John Long

Strategic Professor in Palaeontology
John Long

Prof John Long is Strategic Professor in Palaeontology at Flinders. His research investigates the early evolution of vertebrates, showing how fishes first developed many of the anatomical structures and behaviours now associated with terrestrial animals, such a limbs, digits, lungs, endocranial structures, breathing and advanced sexual reproduction. Some of his most recent contributions are the on the origins of digits first appearing in the Devonian fish Elpistostege (a collaboration with Richard Cloutier, University of Quebec), and how the braincase development influenced brain shape in coelacanth fishes (with Hugo Dutel, Bristol University). Both studies were published in Nature recently.

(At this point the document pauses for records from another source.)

theorem State.applyPolicy_kept {ps : List Part} {s0 s : State} (d : Int) (hl : ∀ p ∈ reports ++ [.time, .fw], p ∈ ps)
    (h : s0.Kept ps s) : s0.Kept ps (State.applyPolicy s d) := by
  unfold State.applyPolicy
  repeat' (first
    | with_reducible assumption | with_reducible exact Part.sub_trans hl (by decide)
    | (with_reducible refine (?_ : s0.Kept ps _); fail_if_no_progress extract_lets +onlyGivenNames x
       refine (fun (_ : s0.Kept ps x) => ?_) ?_
       (on_goal 1 => clear_value x); (on_goal 2 => unfold x; clear x))
    | (with_reducible refine (?_ : s0.Kept ps _); fail_if_no_progress extract_lets +onlyGivenNames y
       clear_value (hy : y = _))
    | with_reducible apply State.closeDisc_kept | with_reducible apply State.timePending_kept
    | with_reducible apply State.confirmDisc_kept | with_reducible apply State.openDisc_kept
    | (intro p hp; cases p <;>
       first | exact absurd (hl _ (by decide)) hp | rfl)
    | with_reducible exact fun hv => hv | split
    | with_reducible refine State.Kept.lit ?_ ?_ ?_ ?_ ?_ ?_ ?_ ?_)

theorem State.gateQualifies_kept {ps : List Part} {s0 s : State} (i : Nat) (hl : ∀ p ∈ reports ++ [.refs], p ∈ ps)
    (h : s0.Kept ps s) : s0.Kept ps (State.gateQualifies s i) := by
  unfold State.gateQualifies
  repeat' (first
    | with_reducible assumption | with_reducible exact Part.sub_trans hl (by decide)
    | (with_reducible refine (?_ : s0.Kept ps _); fail_if_no_progress extract_lets +onlyGivenNames x
       refine (fun (_ : s0.Kept ps x) => ?_) ?_
       (on_goal 1 => clear_value x); (on_goal 2 => unfold x; clear x))
    | (with_reducible refine (?_ : s0.Kept ps _); fail_if_no_progress extract_lets +onlyGivenNames y
       clear_value (hy : y = _))
    | with_reducible apply State.setRef_kept | with_reducible apply State.upRef_kept
    | (intro p hp; cases p <;>
       first | exact absurd (hl _ (by decide)) hp | rfl)
    | with_reducible exact fun hv => hv | split | dsimp -zeta only
    | with_reducible refine State.Kept.lit ?_ ?_ ?_ ?_ ?_ ?_ ?_ ?_)

theorem execRefGateEnd_kept {ps : List Part} {s0 s : State} (i : Nat) (foff : Int) (hl : ∀ p ∈ reports ++ [.refs], p ∈ ps)
    (h : s0.Kept ps s) : ∃ t, execRefGateEnd i foff s = .next t ∧ s0.Kept ps t := by
  refine ⟨_, rfl, ?_⟩
  repeat' (first
    | with_reducible assumption | with_reducible exact Part.sub_trans hl (by decide)
    | (with_reducible refine (?_ : s0.Kept ps _); fail_if_no_progress extract_lets +onlyGivenNames x
       refine (fun (_ : s0.Kept ps x) => ?_) ?_
       (on_goal 1 => clear_value x); (on_goal 2 => unfold x; clear x))
    | (with_reducible refine (?_ : s0.Kept ps _); fail_if_no_progress extract_lets +onlyGivenNames y
       clear_value (hy : y = _))
    | with_reducible apply State.setF_kept | with_reducible apply State.upRef_kept
    | with_reducible apply State.failRef_kept | with_reducible apply State.gateQualifies_kept
    | with_reducible apply State.setRef_kept
    | (intro p hp; cases p <;>
       first | exact absurd (hl _ (by decide)) hp | rfl)
    | with_reducible exact fun hv => hv | split | dsimp -zeta only
    | with_reducible refine State.Kept.lit ?_ ?_ ?_ ?_ ?_ ?_ ?_ ?_)

theorem State.dropTrace_kept {ps : List Part} {s0 s : State}  (hl : ∀ p ∈ faulting, p ∈ ps)
    (h : s0.Kept ps s) : s0.Kept ps (State.dropTrace s) := by
  unfold State.dropTrace
  repeat' (first
    | with_reducible assumption | with_reducible exact Part.sub_trans hl (by decide)
    | (with_reducible refine (?_ : s0.Kept ps _); fail_if_no_progress extract_lets +onlyGivenNames x
       refine (fun (_ : s0.Kept ps x) => ?_) ?_
       (on_goal 1 => clear_value x); (on_goal 2 => unfold x; clear x))
    | (with_reducible refine (?_ : s0.Kept ps _); fail_if_no_progress extract_lets +onlyGivenNames y
       clear_value (hy : y = _))
    | with_reducible apply State.setF_kept | with_reducible apply State.raiseOnce_kept
    | with_reducible apply State.endTemperRun_kept
    | (intro p hp; cases p <;>
       first | exact absurd (hl _ (by decide)) hp | rfl)
    | with_reducible exact fun hv => hv | with_reducible refine State.Kept.lit ?_ ?_ ?_ ?_ ?_ ?_ ?_ ?_)

theorem State.traceWatch_kept {ps : List Part} {s0 s : State}  (hl : ∀ p ∈ faulting, p ∈ ps)
    (h : s0.Kept ps s) : s0.Kept ps (State.traceWatch s) := by
  unfold State.traceWatch
  repeat' (first
    | with_reducible assumption | with_reducible exact Part.sub_trans hl (by decide)
    | with_reducible apply State.dropTrace_kept | split)

theorem execRefActivityLoss_kept {ps : List Part} {s0 s : State} (i : Nat) (hl : ∀ p ∈ faulting, p ∈ ps)
    (h : s0.Kept ps s) : ∃ t, execRefActivityLoss i s = .next t ∧ s0.Kept ps t := by
  refine ⟨_, rfl, ?_⟩
  repeat' (first
    | with_reducible assumption | with_reducible exact Part.sub_trans hl (by decide)
    | with_reducible apply State.traceWatch_kept | with_reducible apply State.failRef_kept
    | with_reducible apply State.setF_kept | split)

theorem execRefFastFrequencyFail_kept {ps : List Part} {s0 s : State} (i : Nat) (hl : ∀ p ∈ faulting, p ∈ ps)
    (h : s0.Kept ps s) : ∃ t, execRefFastFrequencyFail i s = .next t ∧ s0.Kept ps t := by
  refine ⟨_, rfl, ?_⟩
  repeat' (first
    | with_reducible assumption | with_reducible exact Part.sub_trans hl (by decide)
    | with_reducible apply State.traceWatch_kept | with_reducible apply State.failRef_kept
    | with_reducible apply State.setF_kept | split)

theorem execQualMsExpiry_kept {ps : List Part} {s0 s : State} (i : Nat) (hl : ∀ p ∈ reports ++ [.refs], p ∈ ps)
    (h : s0.Kept ps s) : ∃ t, execQualMsExpiry i s = .next t ∧ s0.Kept ps t := by
  refine ⟨_, rfl, ?_⟩
  repeat' (first
    | with_reducible assumption | with_reducible exact Part.sub_trans hl (by decide)
    | (with_reducible refine (?_ : s0.Kept ps _); fail_if_no_progress extract_lets +onlyGivenNames x
       refine (fun (_ : s0.Kept ps x) => ?_) ?_
       (on_goal 1 => clear_value x); (on_goal 2 => unfold x; clear x))
    | (with_reducible refine (?_ : s0.Kept ps _); fail_if_no_progress extract_lets +onlyGivenNames y
       clear_value (hy : y = _))
    | with_reducible apply State.upRef_kept | with_reducible apply State.setRef_kept
    | (intro p hp; cases p <;>
       first | exact absurd (hl _ (by decide)) hp | rfl)
    | with_reducible exact fun hv => hv | split | dsimp -zeta only
    | with_reducible refine State.Kept.lit ?_ ?_ ?_ ?_ ?_ ?_ ?_ ?_)

theorem execRef25AgeOut_kept {ps : List Part} {s0 s : State}  (hl : ∀ p ∈ reports ++ [.refs], p ∈ ps)
    (h : s0.Kept ps s) : ∃ t, execRef25AgeOut s = .next t ∧ s0.Kept ps t := by
  refine ⟨_, rfl, ?_⟩
  repeat' (first
    | with_reducible assumption | with_reducible exact Part.sub_trans hl (by decide)
    | with_reducible apply State.setRef_kept | with_reducible apply State.setF_kept | split)

theorem State.deliverOffset_kept {ps : List Part} {s0 s : State} (d : Int) (hl : ∀ p ∈ reports ++ [.time, .refs], p ∈ ps)
    (h : s0.Kept ps s) : s0.Kept ps (State.deliverOffset s d) := by
  unfold State.deliverOffset
  repeat' (first
    | with_reducible assumption | with_reducible exact Part.sub_trans hl (by decide)
    | (with_reducible refine (?_ : s0.Kept ps _); fail_if_no_progress extract_lets +onlyGivenNames x
       refine (fun (_ : s0.Kept ps x) => ?_) ?_
       (on_goal 1 => clear_value x); (on_goal 2 => unfold x; clear x))
    | (with_reducible refine (?_ : s0.Kept ps _); fail_if_no_progress extract_lets +onlyGivenNames y
       clear_value (hy : y = _))
    | with_reducible apply State.setRef_kept
    | (intro p hp; cases p <;>
       first | exact absurd (hl _ (by decide)) hp | rfl)
    | with_reducible exact fun hv => hv | split
    | with_reducible refine State.Kept.lit ?_ ?_ ?_ ?_ ?_ ?_ ?_ ?_)

theorem State.settleRef_kept {ps : List Part} {s0 s : State} (i : Nat) (dnuWas : Bool) (hl : ∀ p ∈ reports ++ [.refs], p ∈ ps)
    (h : s0.Kept ps s) : s0.Kept ps (State.settleRef s i dnuWas) := by
  unfold State.settleRef
  repeat' (first
    | with_reducible assumption | with_reducible exact Part.sub_trans hl (by decide)
    | (with_reducible refine (?_ : s0.Kept ps _); fail_if_no_progress extract_lets +onlyGivenNames x
       refine (fun (_ : s0.Kept ps x) => ?_) ?_
       (on_goal 1 => clear_value x); (on_goal 2 => unfold x; clear x))
    | (with_reducible refine (?_ : s0.Kept ps _); fail_if_no_progress extract_lets +onlyGivenNames y
       clear_value (hy : y = _))
    | with_reducible apply State.setF_kept | with_reducible apply State.setRef_kept
    | with_reducible apply State.upRef_kept | with_reducible apply State.failRef_kept
    | with_reducible apply State.requalifySlot_kept
    | (intro p hp; cases p <;>
       first | exact absurd (hl _ (by decide)) hp | rfl)
    | with_reducible exact fun hv => hv | split | dsimp -zeta only
    | with_reducible refine State.Kept.lit ?_ ?_ ?_ ?_ ?_ ?_ ?_ ?_)

theorem State.loadRef_kept {ps : List Part} {s0 s : State} (i : Nat) (w : List Word) (hl : ∀ p ∈ reports ++ [.refs], p ∈ ps)
    (h : s0.Kept ps s) : s0.Kept ps (State.loadRef s i w) := by
  unfold State.loadRef
  repeat' (first
    | with_reducible assumption | with_reducible exact Part.sub_trans hl (by decide)
    | (with_reducible refine (?_ : s0.Kept ps _); fail_if_no_progress extract_lets +onlyGivenNames x
       refine (fun (_ : s0.Kept ps x) => ?_) ?_
       (on_goal 1 => clear_value x); (on_goal 2 => unfold x; clear x))
    | (with_reducible refine (?_ : s0.Kept ps _); fail_if_no_progress extract_lets +onlyGivenNames y
       clear_value (hy : y = _))
    | with_reducible apply State.setF_kept | with_reducible apply State.settleRef_kept | split)

theorem State.loadRefs_kept {ps : List Part} {s0 s : State}  (hl : ∀ p ∈ reports ++ [.refs], p ∈ ps)
    (h : s0.Kept ps s) : s0.Kept ps (State.loadRefs s) := by
  unfold State.loadRefs
  repeat' (first
    | with_reducible assumption | with_reducible exact Part.sub_trans hl (by decide)
    | (with_reducible refine (?_ : s0.Kept ps _); fail_if_no_progress extract_lets +onlyGivenNames y
       clear_value (hy : y = _))
    | with_reducible apply State.loadRef_kept | with_reducible apply State.upRef_kept
    | (intro t a ht; with_reducible refine (?_ : s0.Kept ps _)) | with_reducible apply State.Kept.foldl
    | (intro p hp; cases p <;>
       first | exact absurd (hl _ (by decide)) hp | rfl)
    | with_reducible exact fun hv => hv | split | dsimp -zeta only
    | with_reducible refine State.Kept.lit ?_ ?_ ?_ ?_ ?_ ?_ ?_ ?_)

theorem execRefCfg_kept {ps : List Part} {s0 s : State} (c : Cmd) (hl : ∀ p ∈ reports ++ [.refs], p ∈ ps)
    (h : s0.Kept ps s) : ∃ t, execRefCfg c s = .next t ∧ s0.Kept ps t := by
  refine ⟨_, rfl, ?_⟩
  repeat' (first
    | with_reducible assumption | with_reducible exact Part.sub_trans hl (by decide)
    | (with_reducible refine (?_ : s0.Kept ps _); fail_if_no_progress extract_lets +onlyGivenNames y
       clear_value (hy : y = _))
    | with_reducible apply State.fwCommand_kept | with_reducible apply State.done_kept
    | with_reducible apply State.upRef_kept | (intro t ht; with_reducible refine (?_ : s0.Kept ps _))
    | (intro p hp; cases p <;>
       first | exact absurd (hl _ (by decide)) hp | rfl)
    | with_reducible exact fun hv => hv | split | dsimp -zeta only
    | with_reducible refine State.Kept.lit ?_ ?_ ?_ ?_ ?_ ?_ ?_ ?_)

theorem State.setDpll_kept {ps : List Part} {s0 s : State} (k : Nat) (st : Nat) (hl : ∀ p ∈ faulting ++ [.pinRel], p ∈ ps)
    (h : s0.Kept ps s) : s0.Kept ps (State.setDpll s k st) := by
  unfold State.setDpll
  repeat' (first
    | with_reducible assumption | with_reducible exact Part.sub_trans hl (by decide)
    | (with_reducible refine (?_ : s0.Kept ps _); fail_if_no_progress extract_lets +onlyGivenNames x
       refine (fun (_ : s0.Kept ps x) => ?_) ?_
       (on_goal 1 => clear_value x); (on_goal 2 => unfold x; clear x))
    | (with_reducible refine (?_ : s0.Kept ps _); fail_if_no_progress extract_lets +onlyGivenNames y
       clear_value (hy : y = _))
    | with_reducible apply State.orF_kept | with_reducible apply State.setF_kept
    | with_reducible apply State.event_kept | with_reducible apply State.raise_kept
    | with_reducible apply State.clearFault_kept | with_reducible apply State.settleRef_kept | split)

John’s work is based on many decades of field work collecting at some of old most significant Devonian sites in the world, including Gogo, in Western Australia, where fossil fish remains are 3D preserved, sometimes with soft tissues intact. His work includes Devonian faunas for Antarctica (based on 4 expeditions there), as well as investigating sites in Victoria, Queensland, NT and NSW. He has active collaborations with leading scientists in Canada (Prof Richard Cloutier), Sweden (Prof Per Ahlberg), China (Prof Zhu Min), the UK (Dr Hugo Dutel Dr Tom Challands) and the USA (Prof Neil Shubin, Dr Ted Daeschler) as well as with other scientists in Australia (Prof Kate Trinajstic, Curtin Uni; Dr Gavin Young, Prof Tim Senden, The ANU).

John is currently investigating the evolution of the brain in early fishes with postdoc Dr Alice Clement (Flinders Uni) using micro-CT, synchrotron and neutron beam scanning to image the details of well-preserved braincases in Devonian and Carboniferous age fishes. He has many exciting research projects studying early fishes of all kinds to offer students at Honours or PhD level.

John’s work covers many topics, from vertebrate evolution, fishes, early tetrapods and marine reptiles to mass extinctions. He has over 350 publications, including peer-reviewed papers, popular articles and books and in 2020 won the prestigious Bettison and James Award for lifetime achievement benefitting Australian Society as both a scientist and science communicator.